Эссе обширно, поэтому я разделила его на шесть частей, которые буду публиковать последовательно. Текст эссе будет сопровождён фотографиями С.Я.Лемешева.
Ю.М.Нагибин. Певучая душа России. Часть первая.
С внезапным уходом Сергея Яковлевича Лемешева, великого русского певца, замечательного оперного артиста и обаятельного человека, никак нельзя примириться, хотя был он далеко не молод годами, устал и голос, сохранивший, тем не менее, свой несравненный тембр и очарование, даже обогатившийся новой интонацией доброй, снисходительной мудрости.
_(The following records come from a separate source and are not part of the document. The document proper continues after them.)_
-- ==== Sys2Proof/Machine/Regs.lean ====
section
/-!
DEFINITION. What a read of a register shows (21): the registers that mirror typed state are computed here, all others read as stored.
-/
namespace Sys2Proof.Machine

/-- Whether register `k` is an instance at `base + stride * i`, `i < n`. -/
def at? (k base stride n : Nat) : Option Nat :=
  if base ≤ k && (k - base) % stride == 0 && (k - base) / stride < n then some ((k - base) / stride) else none

/-! ## GLB and PACE -/

/-- GLB and PACE: the lines pinned in a cluster cache (R266, R267), TIME and its state (Tables 8.9, 2.8, 2.11). -/
def State.viewGlb (s : State) (k : Nat) : Nat :=
  if k = 0x10008 then s.time
  else if k = 0x10020 then
    8 * b2n s.pace.refLost + 4 * b2n s.pace.slewing + 2 * b2n (s.ptpOn && s.pace.holdover) + b2n (s.ptpOn && s.pace.syncs == 16)
  else match at? k 0x201C 0x20 32 with
    | some cl => (s.pinLines cl).length
    | none => s.reg k

/-! ## PART, FLT and ACCT -/

/-- The selected handle entry's bytes at `off` (Table 16.15). -/
def State.handleWord (s : State) (off : Nat) : Nat :=
  let p := s.field 0x20020 31 28
  let i := s.field 0x20020 23 0
  match s.handleBase p, cfgPart s.folio.active p with
  | some b, some r => if i < r.f 16 4 then s.numDP (b + 16 * i + off) 8 else 0
  | _, _ => 0

/-- STATUS of ring `r` (Table 20.9). -/
def State.ringStatus (s : State) (r : Nat) : Nat :=
  let g := s.ring r
  g.k % ringSize r * 65536 + min g.held.length 16383 * 4 + 2 * b2n (s.ringFull r) + s.field (ringReg r + 0x10) 0 0

/-- The overflow counter that FLT_OVF_SEL selects. -/
def State.ovfSel (s : State) : Ovf := Tbl.get {} s.flt.ovf (s.field 0x30400 20 16 * 65536 + s.field 0x30400 15 0)

/-- Word `i` of a kept record. -/
def ovfWord (o : Ovf) (i : Nat) : Nat :=
  match (if i < 8 then o.first else o.last) with
  | some b => fieldOf (b.bytes.map (·.toNat)) (8 * (i % 8)) 8
  | none => 0

/-- STATUS of the suspect procedure on die `d`. -/
def State.susStatus (s : State) (d : Nat) : Nat :=
  let mine := s.flt.suspects.filter (fun u => dieOfUnit u.kind u.num == d)
  match mine.find? (·.running) with
  | some u => min 255 (mine.length - 1) * 2 ^ 24 + u.kind * 4096 + u.num % 128 * 32 + u.stage % 8 * 4 + 1
  | none => min 255 mine.length * 2 ^ 24

/-- A launch of partition `p` is counted by a predicate. -/
def State.countCmds (s : State) (p : Nat) (f : Cmd → Bool) : Nat := ((s.partCmds p).filter (fun c => f (s.cmd c))).length

/-- ACCT_P_p_STATUS: launches saved, tiles running tasks, launches in the ready list (Table 17.7). -/
def State.acctStatus (s : State) (p : Nat) : Nat :=
  let tiles := ((upto 128).filter (fun t => match s.tileCmd t with | some c => (s.cmd c).part == some p | none => false)).length
  min 255 (s.countCmds p (fun c => c.st == .saved)) * 2 ^ 24 + tiles * 65536 + min 65535 (s.readyList p).length

/-- PART, FLT and ACCT. -/
def State.viewPart (s : State) (k : Nat) : Nat :=
  let part : Option Nat := (at? k 0x20104 0x20 16).map s.clusters
  let ring : Option Nat := if k = 0x30010 then some (s.ringStatus ringG) else (at? k 0x30110 0x20 16).map s.ringStatus
  let rec' : Option Nat := (at? k 0x30440 8 16).map (ovfWord s.ovfSel)
  let sus : Option Nat := ((at? k 0x30C40 0x10 8).map s.susStatus).or ((at? k 0x30C44 0x10 8).map s.margin)
  let acct : Option Nat := (((at? k 0x41000 0x100 16).map s.acctStatus).or
    ((at? k 0x41004 0x100 16).map (fun p => (upto 32).foldl (fun a n => a + 2 ^ n * b2n (s.sem p n).holder.isSome) 0))).or
    (((at? k 0x41008 0x100 16).map (fun p => s.creditPool p - s.creditsUsed p)).or
     ((at? k 0x4101C 0x100 16).map (fun p => s.framesUsed p % 65536 * 65536 + s.frames p % 65536)))
  if k = 0x20010 then counterOf s.flash.folioRows
  else if k = 0x20014 then (upto 16).foldl (fun a p => a + 2 ^ p * b2n (Tbl.get 0 s.sched.bound p != 0)) 0
  else if k = 0x20028 then s.handleWord 0
  else if k = 0x20030 then s.handleWord 8
  else if k = 0x30408 then s.ovfSel.count
  else (((part.or ring).or (rec'.or sus)).or acct).getD (s.reg k)

/-! ## TILE -/

/-- STATUS of a matrix engine (Table 5.10). -/
def State.engStatus (s : State) (t e : Nat) : Nat :=
  let x := (s.tile t).engine e
  let bank (b : Nat) : Nat := match (nth x.banks b Bank.clear).anchor with | some a => ofInt 8 a | none => 0
  let anch (b : Nat) : Nat := b2n (nth x.banks b Bank.clear).anchor.isSome
  bank 1 * 2 ^ 24 + bank 0 * 65536 + nth x.owners 1 0 * 1024 + nth x.owners 0 0 * 256 + anch 1 * 8 + anch 0 * 4
    + 2 * b2n x.stall.isSome + b2n x.busy

/-- VEC_STATUS (Table 7.8); latencies are not modelled, so DEP_WAIT reads 0. -/
def State.vecStatus (s : State) (t : Nat) : Nat :=
  let v := (s.tile t).vec
  v.claims % 16 * 32 + 16 * b2n v.claimWait.isSome + 4 * b2n v.outFull + 2 * b2n v.inEmpty + b2n (s.tileRuns t)

/-- SEL_STATUS (Table 7.9). -/
def State.selStatus (s : State) (t : Nat) : Nat :=
  let x := (s.tile t).sel
  b2n x.ord * 2 ^ 31 + x.k % 2048 * 2 ^ 20 + x.list.length % 2048 * 512 + 256 * b2n x.merging

/-- STATUS of a channel (Table 8.8). -/
def State.strStatus (s : State) (t c : Nat) : Nat :=
  let x := s.chan t c
  let w : Nat := match x.wait with | .no => 0 | .token _ _ => 4 | .data => 2 | .sink => 1
  x.pc % 32 * 2 ^ 27 + b2n x.phase * 2 ^ 26 + x.loops.length % 8 * 2 ^ 23 + w * 2 ^ 20 + ((x.reqs.take 64).filter (fun r => r.st != .new)).length * 4096 + b2n x.active

/-- TILE_t_SUS (Table 20.9). -/
def State.tileSus (s : State) (t : Nat) : Nat :=
  let kept := (s.susUnit 1 t).kept.getD 0
  let st := if s.retired 0 t then 3 else if (s.susUnit 1 t).pending then 2 else b2n (s.flt.suspects.any (fun u => u.kind == 1 && u.num == t))
  stageCap kept * 65536 + min 15 (s.strikes 1 t) * 4096 + kept % 8 * 16 + st

/-- Tokens `lo` to `lo + 7` of a tile. -/
def State.tokenWord (s : State) (t lo : Nat) : Nat := (upto 8).foldl (fun a i => a + nth (s.tile t).tokens (lo + i) 0 % 256 * 256 ^ i) 0

/-- TILE. -/
def State.viewTile (s : State) (k : Nat) : Nat :=
  let t := (k - 0x80000) / 0x1000
  let o := (k - 0x80000) % 0x1000
  if o = 8 then s.engStatus t 0 else if o = 0x108 then s.engStatus t 1
  else if o = 0x200 then s.vecStatus t else if o = 0x210 then s.selStatus t else if o = 0x310 then s.tileSus t
  else if o = 0xB00 then s.tokenWord t 0 else if o = 0xB08 then s.tokenWord t 8
  else if 0x400 ≤ o && o < 0x800 then
    let c := (o - 0x400) / 0x40
    let x := s.chan t c
    match (o - 0x400) % 0x40 with
    | 0 => s.strStatus t c
    | 4 => x.rearms % 2 ^ 32
    | 0x8 => nth x.base 0 0
    | 0x10 => nth x.base 1 0
    | 0x18 => nth x.base 2 0
    | 0x20 => nth x.base 3 0
    | _ => s.reg k
  else s.reg k

/-! ## MEM -/

/-- STATUS of far-memory window `w` (Table 12.7). -/
def State.t3Status (s : State) (w : Nat) : Nat :=
  4 * bits (s.reg (0x106000 + 0x40 * w)) 1 1 + 2 * b2n (s.t3LinkOk w) + b2n (s.t3Defined w)

/-- MEM. -/
def State.viewMem (s : State) (k : Nat) : Nat :=
  if k < 0x104000 then
    let p := (k - 0x100000) / 0x400
    let i := (k - 0x100000) % 0x400 / 0x20
    let slotIn := if i = 16 || i = 17 then i + 10 else i
    match k % 0x20 with
    | 0 => match cfgReg s.folio.active p i with | some r => r.f 4 4 | none => 0
    | 4 => match cfgReg s.folio.active p i with | some r => r.f 8 4 | none => 0
    | 8 => ofInt 32 (s.bucket p i).tokens
    | 0xC => if i = 16 || i = 17 then ofInt 32 (s.bucket p slotIn).tokens else 0
    | 0x18 => satAdd 64 (s.reg k) (match (s.bucket p i).waitFrom with | some t => s.time - t | none => 0)
    | _ => s.reg k
  else if k = 0x109000 then s.memc.pages.length
  else if k = 0x109008 then
    (match s.memc.pages[s.field 0x109004 13 0]? with | some pg => 4096 * pg + 1 | none => 0)
  else
    let mig : Option Nat := ((at? k 0x108004 0x100 8).map (fun d => min 31 (s.migsOn d))).or
      (((at? k 0x108018 0x100 8).map s.heldOn).or ((at? k 0x108020 0x100 8).map s.dirtyOn))
    ((((at? k 0x106010 0x40 8).map s.t3Status).or mig).getD (s.reg k))

/-! ## TE, SES and XLAT -/

/-- A pass holds table engine `n`. -/
def State.teHeld (s : State) (n : Nat) : List Nat :=
  (s.units.te.filter (fun e => e.2.passes.any (fun p => p.started && !p.done && (p.home == n || p.rows.any (fun r => r.eng == n))))).map (·.1)
  ++ (s.units.upd.filter (fun e => e.2.passes.any (fun p => p.st != .waiting && p.st != .done && (p.home == n || p.rows.any (fun r => r.eng == n))))).map (·.1)

/-- Commands with a pass that waits for the engines of die `n / 2`. -/
def State.teWaiting (s : State) (n : Nat) : List Nat :=
  (s.units.te.filter (fun e => e.2.die == n / 2 && e.2.passes.any (fun p => !p.started && !p.done))).map (·.1)
  ++ (s.units.upd.filter (fun e => e.2.die == n / 2 && e.2.passes.any (fun p => p.st == .waiting))).map (·.1)

/-- STATUS of table engine `n` (Table 9.14): the partition served is that of the first pass held (log entry 45). -/
def State.teStatus (s : State) (n : Nat) : Nat :=
  let held := s.teHeld n
  let part (c : Nat) : Nat := (s.cmd c).part.getD 0
  let q := (upto 16).foldl (fun a p => a + 2 ^ p * b2n ((held ++ s.teWaiting n).any (fun c => part c == p))) 0
  let serve := match held.head? with | some c => part c | none => 0
  q * 65536 + serve * 4096 + min 8 (s.tePasses n) * 256 + 2 * b2n (s.retired 2 n) + b2n (!held.isEmpty)

/-- TE_TAB_EPOCH of table `t`: 0 for a table that is not VERSIONED (Table 10.12); FLAGS lie at byte 31 of its record. -/
def State.epochShown (s : State) (t : Nat) : Nat :=
  match cfgTable s.folio.active t with
  | some r => if bit (r.f 31 1) 0 then (s.tab t).epoch else 0
  | none => 0

/-- TE, SES and XLAT. -/
def State.viewTe (s : State) (k : Nat) : Nat :=
  if k = 0x200054 then s.epochShown (s.field 0x200008 15 0)
  else if 0x200010 ≤ k && k < 0x200068 then s.reg (selKey k (s.field 0x200008 15 0))
  else if k = 0x300004 then 2 * b2n (bit (s.reg 0x300000) 0 && !s.units.sweeping.isEmpty) + b2n s.saffronOn
  else if k = 0x310010 then b2n s.xlat.flush.isSome
  else if 0x202040 ≤ k && k < 0x203000 && 0x40 ≤ k % 0x100 && k % 0x100 < 0x80 then
    let p := (k % 0x100 - 0x40) / 4
    ((s.hot ((k - 0x202000) / 0x100)).filter (fun h => h.part == p)).length
  else match at? k 0x201000 0x100 16, at? k 0x310408 0x40 2 with
    | some n, _ => s.teStatus n
    | none, some p => (s.xlat.prs.filter (fun q => q.port == p)).length
    | none, none => s.reg k

/-! ## HOST and FAB -/

/-- HOST: BIAS_STATUS shows a flip in progress. -/
def State.viewHost (s : State) (k : Nat) : Nat :=
  if k = 0x32204C then s.field k 1 1 * 2 + b2n s.host.flip.isSome else s.reg k

/-- The selected flow's status (Table 18.11). -/
def State.flowStatus (s : State) : Nat :=
  let x := s.flow s.flowSel
  x.err % 256 * 2 ^ 24 + 8 * b2n x.epoch + x.st % 8

/-- FAB: the selected flow and group. -/
def State.viewFab (s : State) (k : Nat) : Nat :=
  let f := s.flowSel
  let x := s.flow f
  let g := s.field 0x400300 9 0
  if k = 0x400108 then s.flowStatus
  else if 0x400110 ≤ k && k < 0x400190 then s.reg (selKey k f)
  else if k = 0x4001F0 then x.retx
  else if k = 0x4001F8 then x.cwnd % 2 ^ 32
  else if k = 0x4001FC then x.srtt % 2 ^ 32
  else if k = 0x400200 then x.viol % 2 ^ 32
  else if k = 0x400204 then x.held % 65536 * 65536 + x.granted % 65536
  else if k = 0x400308 || k = 0x400310 then s.reg (selKey k g)
  else if k = 0x400318 then s.reg (selKey k g) / 16 * 16 + b2n (s.grpBusy g)
  else s.reg k

/-! ## NIB and QDB -/

/-- The selected measurement as the registers show it (Table 19.13): index 10 as the SHA-384 of its raw value. -/
def State.measShown (s : State) : List Nat :=
  let i := s.field 0x800040 3 0
  if i = 10 then natBytes 48 (Config.sha384 s.measRaw) else s.meas i

/-- STATUS of queue `q` (Table 16.15). -/
def State.queueStatus (s : State) (q : Nat) : Nat :=
  let x := s.queue q
  min 7 (s.prefetched q) * 256 + 8 * b2n x.retrying + x.st % 8

/-- NIB and QDB. -/
def State.viewNib (s : State) (k : Nat) : Nat :=
  if k = 0x800018 then s.flash.bistSeq
  else if k = 0x80003C then s.reg k + s.flash.owners.length % 8
  else if 0x800048 ≤ k && k < 0x800078 then fieldOf s.measShown (k - 0x800048) 8
  else if 0x1000000 ≤ k then
    let q := (k - 0x1000000) / 0x1000
    let x := s.queue q
    match k % 0x1000 with
    | 0x10 => s.queueStatus q
    | 0x14 => x.k % x.size % 65536 * 65536 + x.j % x.size % 65536
    | _ => s.reg k
  else s.reg k

/-- What register `k` shows (R480, R481). -/
def State.view (s : State) (k : Nat) : Nat :=
  if k < 0x20000 then s.viewGlb k
  else if k < 0x80000 then s.viewPart k
  else if k < 0x100000 then s.viewTile k
  else if k < 0x200000 then s.viewMem k
  else if k < 0x320000 then s.viewTe k
  else if k < 0x400000 then s.viewHost k
  else if k < 0x800000 then s.viewFab k
  else s.viewNib k

end Sys2Proof.Machine
end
Этот довременный уход ощущается непрестанной, неутихающей болью.
Преданно и беззаветно полюбив Лемешева с двенадцатилетнего возраста и став с тех пор завсегдатаем оперы, не пропустив ни одного его концерта в течение десятилетий, исписав о нем немало страниц, шесть лет живя с ним в одном доме, в соседних подъездах, что ни день сталкиваясь во дворе и обмениваясь смущенными полупоклонами, я умудрился так и не познакомиться с самым нужным мне человеком.
Изысканнейший Жан Жироду считал цитирование самого себя дурным тоном. Мне же представляется излагать свое «собственными словами» пустым жеманством. И я процитирую тут кусок из рассказа «Меломаны», который открыл Сергею Яковлевичу, что «в мире есть душа одна, она до гроба помнить будет». Конечно, моя душа – одна из сонма людских душ, которые до гроба будут помнить Лемешева. А может, и за гробом – кто знает?..
«...Мы с отцом вовсе не собирались в театр, просто бродили по воскресным весенним полуденным улицам, и какой-то помятый человек предложил нам лишние билеты на „Севильского цирюльника“. Отец совершил несколько будничных движений – достал бумажник, порылся в нем, извлек две старые трешницы, получил билеты, и мы прошли сперва в прохладный вестибюль, а затем – в зрительный зал и неловко пробрались к своим местам при медленно гаснущем свете.
Я оставался глух к музыке Россини, но каждое появление на сцене невысокого, изящного, юношески стройного, дерзкого, насмешливого и отважного человека, с очаровательно звучащим именем граф Альмавива, наполняло меня неизъяснимым блаженством. Он был напоен щедрой и радостной жизнью, он любил девушку и, чтобы добиться ее, вырвать из цепках лап ревнивого старика, надевал личину то странствующего певца, то монашка, то пьяного армейского офицера и наконец появился в своем истинном великолепии. Его удивительный, теплый голос проникал мне в душу и, вытесняя ее, сам становился нежной, легкой, радостной душой. Когда в зале зажегся свет, я прочел в программе: „Граф Альмавива – С. Я. Лемешев“.
Я знаю, любить теноров позволительно чувствительным девицам, а не будущему воину. Но что поделаешь, если будущий воин, даже став седоголовым бывшим воином, все так же любит Лемешева? Неизменная преданность ему сродни моему отношению к Есенину. Есть поэты больше, изысканнее, сложнее, современнее, но таких, как Есенин, нет и не будет. И ту мою жажду, что утоляет он, не дано утолить никому другому...»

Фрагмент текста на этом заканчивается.